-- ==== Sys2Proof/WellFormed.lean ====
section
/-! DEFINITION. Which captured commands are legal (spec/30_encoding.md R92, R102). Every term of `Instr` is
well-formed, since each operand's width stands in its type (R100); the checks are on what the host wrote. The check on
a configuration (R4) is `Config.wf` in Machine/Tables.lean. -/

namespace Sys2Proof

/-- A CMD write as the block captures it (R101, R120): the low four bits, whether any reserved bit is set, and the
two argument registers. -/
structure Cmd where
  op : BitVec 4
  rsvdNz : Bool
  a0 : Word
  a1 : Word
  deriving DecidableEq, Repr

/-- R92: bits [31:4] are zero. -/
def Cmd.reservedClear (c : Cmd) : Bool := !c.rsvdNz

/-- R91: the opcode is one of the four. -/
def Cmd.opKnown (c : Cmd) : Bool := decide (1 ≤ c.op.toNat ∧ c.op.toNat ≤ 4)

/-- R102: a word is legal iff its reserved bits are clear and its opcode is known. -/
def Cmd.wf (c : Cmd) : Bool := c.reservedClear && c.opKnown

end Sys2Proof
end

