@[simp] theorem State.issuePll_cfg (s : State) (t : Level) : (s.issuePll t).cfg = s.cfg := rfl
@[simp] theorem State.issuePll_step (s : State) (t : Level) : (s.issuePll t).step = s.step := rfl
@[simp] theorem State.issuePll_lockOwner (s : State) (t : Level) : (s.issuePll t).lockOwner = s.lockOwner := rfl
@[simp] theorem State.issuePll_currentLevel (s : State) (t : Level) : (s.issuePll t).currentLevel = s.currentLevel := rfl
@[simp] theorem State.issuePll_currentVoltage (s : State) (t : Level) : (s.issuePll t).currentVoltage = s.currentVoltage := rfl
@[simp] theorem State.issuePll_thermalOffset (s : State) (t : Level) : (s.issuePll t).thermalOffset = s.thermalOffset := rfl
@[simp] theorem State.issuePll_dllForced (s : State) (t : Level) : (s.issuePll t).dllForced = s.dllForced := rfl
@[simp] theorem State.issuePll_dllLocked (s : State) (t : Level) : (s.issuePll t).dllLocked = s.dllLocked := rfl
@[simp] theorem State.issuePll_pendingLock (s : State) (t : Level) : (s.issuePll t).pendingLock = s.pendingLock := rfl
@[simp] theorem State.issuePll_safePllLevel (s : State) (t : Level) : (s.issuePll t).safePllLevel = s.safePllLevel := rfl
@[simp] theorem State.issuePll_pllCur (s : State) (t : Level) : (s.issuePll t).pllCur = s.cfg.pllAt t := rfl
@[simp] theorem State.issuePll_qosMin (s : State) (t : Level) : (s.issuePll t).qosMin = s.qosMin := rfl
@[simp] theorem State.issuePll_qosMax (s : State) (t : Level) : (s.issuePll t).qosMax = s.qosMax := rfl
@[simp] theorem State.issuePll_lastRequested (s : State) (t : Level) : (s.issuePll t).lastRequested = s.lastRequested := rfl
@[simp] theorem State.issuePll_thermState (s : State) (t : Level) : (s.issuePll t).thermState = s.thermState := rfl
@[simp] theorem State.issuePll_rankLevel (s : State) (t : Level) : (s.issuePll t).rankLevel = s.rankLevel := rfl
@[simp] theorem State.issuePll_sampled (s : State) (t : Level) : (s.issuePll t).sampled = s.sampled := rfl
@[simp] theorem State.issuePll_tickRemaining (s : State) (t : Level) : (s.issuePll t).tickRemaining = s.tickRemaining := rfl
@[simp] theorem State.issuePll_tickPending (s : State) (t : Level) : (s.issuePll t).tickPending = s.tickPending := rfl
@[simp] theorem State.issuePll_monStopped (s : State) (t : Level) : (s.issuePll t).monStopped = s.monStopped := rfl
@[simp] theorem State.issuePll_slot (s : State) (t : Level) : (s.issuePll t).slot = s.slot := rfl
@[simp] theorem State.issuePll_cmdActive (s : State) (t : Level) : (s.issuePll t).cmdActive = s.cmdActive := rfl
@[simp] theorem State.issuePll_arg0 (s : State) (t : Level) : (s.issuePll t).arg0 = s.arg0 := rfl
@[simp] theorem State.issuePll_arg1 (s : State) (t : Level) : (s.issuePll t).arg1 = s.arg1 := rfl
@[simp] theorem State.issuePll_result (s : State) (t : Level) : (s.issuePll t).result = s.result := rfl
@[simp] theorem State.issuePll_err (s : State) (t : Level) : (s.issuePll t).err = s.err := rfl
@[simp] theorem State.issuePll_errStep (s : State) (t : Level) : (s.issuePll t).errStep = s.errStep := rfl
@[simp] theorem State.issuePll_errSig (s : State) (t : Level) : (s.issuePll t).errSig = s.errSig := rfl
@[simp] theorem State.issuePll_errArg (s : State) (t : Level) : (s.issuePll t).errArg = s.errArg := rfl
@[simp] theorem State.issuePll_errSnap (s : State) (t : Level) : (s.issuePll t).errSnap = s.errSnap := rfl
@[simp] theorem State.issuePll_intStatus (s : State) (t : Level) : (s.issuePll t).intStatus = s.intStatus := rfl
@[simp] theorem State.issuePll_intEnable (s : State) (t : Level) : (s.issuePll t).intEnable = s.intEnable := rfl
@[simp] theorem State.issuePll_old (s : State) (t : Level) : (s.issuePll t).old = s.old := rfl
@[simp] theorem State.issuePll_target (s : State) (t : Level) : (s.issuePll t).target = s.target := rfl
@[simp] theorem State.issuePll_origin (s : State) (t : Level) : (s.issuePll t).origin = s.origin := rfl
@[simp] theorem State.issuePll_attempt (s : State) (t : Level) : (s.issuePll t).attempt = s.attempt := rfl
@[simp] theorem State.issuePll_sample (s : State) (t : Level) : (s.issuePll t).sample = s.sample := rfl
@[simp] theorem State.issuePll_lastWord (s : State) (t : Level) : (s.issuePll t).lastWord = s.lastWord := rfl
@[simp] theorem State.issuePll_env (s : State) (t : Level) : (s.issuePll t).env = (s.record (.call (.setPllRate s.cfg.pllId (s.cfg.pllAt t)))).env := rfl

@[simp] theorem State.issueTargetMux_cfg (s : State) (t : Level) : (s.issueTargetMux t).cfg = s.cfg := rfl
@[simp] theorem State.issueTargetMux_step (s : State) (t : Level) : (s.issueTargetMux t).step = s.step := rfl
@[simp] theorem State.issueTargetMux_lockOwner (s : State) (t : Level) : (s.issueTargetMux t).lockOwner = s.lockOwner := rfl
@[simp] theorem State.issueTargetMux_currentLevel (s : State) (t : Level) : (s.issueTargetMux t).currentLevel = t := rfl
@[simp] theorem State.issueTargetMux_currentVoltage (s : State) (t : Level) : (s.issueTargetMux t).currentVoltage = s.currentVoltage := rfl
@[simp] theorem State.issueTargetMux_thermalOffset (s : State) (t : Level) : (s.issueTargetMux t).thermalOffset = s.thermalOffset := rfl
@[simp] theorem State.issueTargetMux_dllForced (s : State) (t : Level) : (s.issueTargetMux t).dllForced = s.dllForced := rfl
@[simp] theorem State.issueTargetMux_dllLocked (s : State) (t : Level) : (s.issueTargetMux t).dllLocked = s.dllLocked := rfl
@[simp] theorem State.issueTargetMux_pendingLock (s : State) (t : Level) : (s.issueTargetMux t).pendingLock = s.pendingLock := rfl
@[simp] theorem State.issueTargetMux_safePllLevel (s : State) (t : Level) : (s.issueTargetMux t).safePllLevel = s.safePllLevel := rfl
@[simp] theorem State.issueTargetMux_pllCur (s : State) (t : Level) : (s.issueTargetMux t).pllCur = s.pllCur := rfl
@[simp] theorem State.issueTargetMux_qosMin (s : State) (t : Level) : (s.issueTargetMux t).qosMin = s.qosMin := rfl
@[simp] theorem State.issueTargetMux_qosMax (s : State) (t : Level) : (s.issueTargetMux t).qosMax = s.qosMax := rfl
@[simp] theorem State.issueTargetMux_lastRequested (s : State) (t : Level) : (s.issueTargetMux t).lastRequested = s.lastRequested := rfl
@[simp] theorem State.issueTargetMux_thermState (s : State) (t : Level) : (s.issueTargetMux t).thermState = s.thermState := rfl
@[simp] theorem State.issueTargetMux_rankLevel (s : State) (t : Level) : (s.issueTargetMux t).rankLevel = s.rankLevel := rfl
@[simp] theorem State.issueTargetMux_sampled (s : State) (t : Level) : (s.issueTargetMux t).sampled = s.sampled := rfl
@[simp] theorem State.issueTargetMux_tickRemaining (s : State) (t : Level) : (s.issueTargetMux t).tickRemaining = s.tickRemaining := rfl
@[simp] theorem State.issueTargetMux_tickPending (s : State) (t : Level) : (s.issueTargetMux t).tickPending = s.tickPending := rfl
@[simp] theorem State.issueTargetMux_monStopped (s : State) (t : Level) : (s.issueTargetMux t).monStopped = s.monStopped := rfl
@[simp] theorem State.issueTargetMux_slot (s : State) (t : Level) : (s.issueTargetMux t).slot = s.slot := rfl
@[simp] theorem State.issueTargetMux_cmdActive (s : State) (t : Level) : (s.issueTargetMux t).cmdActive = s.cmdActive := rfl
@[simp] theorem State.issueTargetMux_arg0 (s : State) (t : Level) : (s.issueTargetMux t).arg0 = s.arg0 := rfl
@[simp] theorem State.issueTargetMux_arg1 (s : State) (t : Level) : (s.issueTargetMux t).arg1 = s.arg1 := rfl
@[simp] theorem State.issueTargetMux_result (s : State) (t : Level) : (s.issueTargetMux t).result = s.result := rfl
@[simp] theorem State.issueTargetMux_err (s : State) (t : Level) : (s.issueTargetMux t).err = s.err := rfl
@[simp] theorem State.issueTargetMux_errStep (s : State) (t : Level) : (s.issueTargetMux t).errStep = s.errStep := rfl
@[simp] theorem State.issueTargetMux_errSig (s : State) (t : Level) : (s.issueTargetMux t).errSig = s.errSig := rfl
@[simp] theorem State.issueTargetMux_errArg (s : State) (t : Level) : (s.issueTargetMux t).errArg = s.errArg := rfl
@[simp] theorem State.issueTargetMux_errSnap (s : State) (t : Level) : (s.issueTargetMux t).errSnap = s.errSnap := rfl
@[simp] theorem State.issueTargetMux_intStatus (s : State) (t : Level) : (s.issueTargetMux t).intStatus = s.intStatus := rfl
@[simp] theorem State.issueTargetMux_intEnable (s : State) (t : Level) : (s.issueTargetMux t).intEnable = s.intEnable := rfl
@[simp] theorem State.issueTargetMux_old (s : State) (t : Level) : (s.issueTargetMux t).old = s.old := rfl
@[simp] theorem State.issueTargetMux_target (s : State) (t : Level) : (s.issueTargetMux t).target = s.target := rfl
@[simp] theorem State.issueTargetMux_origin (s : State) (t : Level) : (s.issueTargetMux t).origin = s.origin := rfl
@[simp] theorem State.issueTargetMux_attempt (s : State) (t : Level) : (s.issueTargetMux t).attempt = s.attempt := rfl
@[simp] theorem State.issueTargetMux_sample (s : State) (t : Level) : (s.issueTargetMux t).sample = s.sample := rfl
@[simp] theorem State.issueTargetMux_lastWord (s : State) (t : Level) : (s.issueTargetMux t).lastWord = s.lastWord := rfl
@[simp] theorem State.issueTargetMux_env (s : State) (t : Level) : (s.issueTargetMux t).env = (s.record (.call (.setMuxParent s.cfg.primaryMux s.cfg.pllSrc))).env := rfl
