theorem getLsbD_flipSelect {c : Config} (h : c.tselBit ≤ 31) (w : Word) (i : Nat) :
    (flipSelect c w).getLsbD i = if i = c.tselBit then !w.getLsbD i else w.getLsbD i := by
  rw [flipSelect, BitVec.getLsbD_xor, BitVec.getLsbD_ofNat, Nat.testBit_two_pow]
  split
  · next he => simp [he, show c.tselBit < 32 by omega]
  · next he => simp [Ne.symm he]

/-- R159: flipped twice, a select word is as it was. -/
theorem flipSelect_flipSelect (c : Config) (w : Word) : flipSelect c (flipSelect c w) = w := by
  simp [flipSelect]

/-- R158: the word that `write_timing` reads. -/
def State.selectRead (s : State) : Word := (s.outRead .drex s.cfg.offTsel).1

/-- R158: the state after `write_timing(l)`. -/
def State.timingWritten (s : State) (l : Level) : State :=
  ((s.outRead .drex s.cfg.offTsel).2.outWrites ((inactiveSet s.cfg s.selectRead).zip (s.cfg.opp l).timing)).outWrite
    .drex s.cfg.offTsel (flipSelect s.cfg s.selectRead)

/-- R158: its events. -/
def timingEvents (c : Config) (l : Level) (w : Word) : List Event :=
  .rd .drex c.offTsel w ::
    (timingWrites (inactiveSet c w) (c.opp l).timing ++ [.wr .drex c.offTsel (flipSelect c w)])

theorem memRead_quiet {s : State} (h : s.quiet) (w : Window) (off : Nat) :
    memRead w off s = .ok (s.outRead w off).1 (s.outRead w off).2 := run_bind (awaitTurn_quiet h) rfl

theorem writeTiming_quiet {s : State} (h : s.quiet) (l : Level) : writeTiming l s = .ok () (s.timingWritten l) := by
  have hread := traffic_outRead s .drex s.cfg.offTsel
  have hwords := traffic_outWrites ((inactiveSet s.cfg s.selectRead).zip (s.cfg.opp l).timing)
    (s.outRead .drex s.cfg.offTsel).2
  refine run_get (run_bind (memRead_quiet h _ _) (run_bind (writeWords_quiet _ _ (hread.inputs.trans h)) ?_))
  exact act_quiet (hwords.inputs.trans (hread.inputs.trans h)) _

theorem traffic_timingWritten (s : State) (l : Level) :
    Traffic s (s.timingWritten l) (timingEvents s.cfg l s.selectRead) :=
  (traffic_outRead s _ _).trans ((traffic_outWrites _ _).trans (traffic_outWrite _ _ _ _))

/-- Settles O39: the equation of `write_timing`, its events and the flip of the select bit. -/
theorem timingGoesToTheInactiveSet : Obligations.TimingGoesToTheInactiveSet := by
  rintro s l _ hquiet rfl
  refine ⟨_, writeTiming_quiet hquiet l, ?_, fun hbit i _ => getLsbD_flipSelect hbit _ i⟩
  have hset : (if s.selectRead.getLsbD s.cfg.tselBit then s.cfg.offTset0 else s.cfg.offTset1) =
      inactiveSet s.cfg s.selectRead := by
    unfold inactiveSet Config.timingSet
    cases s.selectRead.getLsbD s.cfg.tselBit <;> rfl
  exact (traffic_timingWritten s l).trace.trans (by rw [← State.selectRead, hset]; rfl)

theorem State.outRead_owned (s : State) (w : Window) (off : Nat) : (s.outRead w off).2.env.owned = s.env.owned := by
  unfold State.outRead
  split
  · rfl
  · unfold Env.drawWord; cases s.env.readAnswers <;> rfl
····················
What needs to be done: What is needed is an exact copy of the lines above, from the one containing "(s.issueTargetMux t).safePllLevel = s.safePllLevel := rfl" through the one containing "(s.issueTargetMux t).qosMax = s.qosMax := rfl", with nothing added.

Result of the task:
@[simp] theorem State.issueTargetMux_safePllLevel (s : State) (t : Level) : (s.issueTargetMux t).safePllLevel = s.safePllLevel := rfl
@[simp] theorem State.issueTargetMux_pllCur (s : State) (t : Level) : (s.issueTargetMux t).pllCur = s.pllCur := rfl
@[simp] theorem State.issueTargetMux_qosMin (s : State) (t : Level) : (s.issueTargetMux t).qosMin = s.qosMin := rfl
@[simp] theorem State.issueTargetMux_qosMax (s : State) (t : Level) : (s.issueTargetMux t).qosMax = s.qosMax := rfl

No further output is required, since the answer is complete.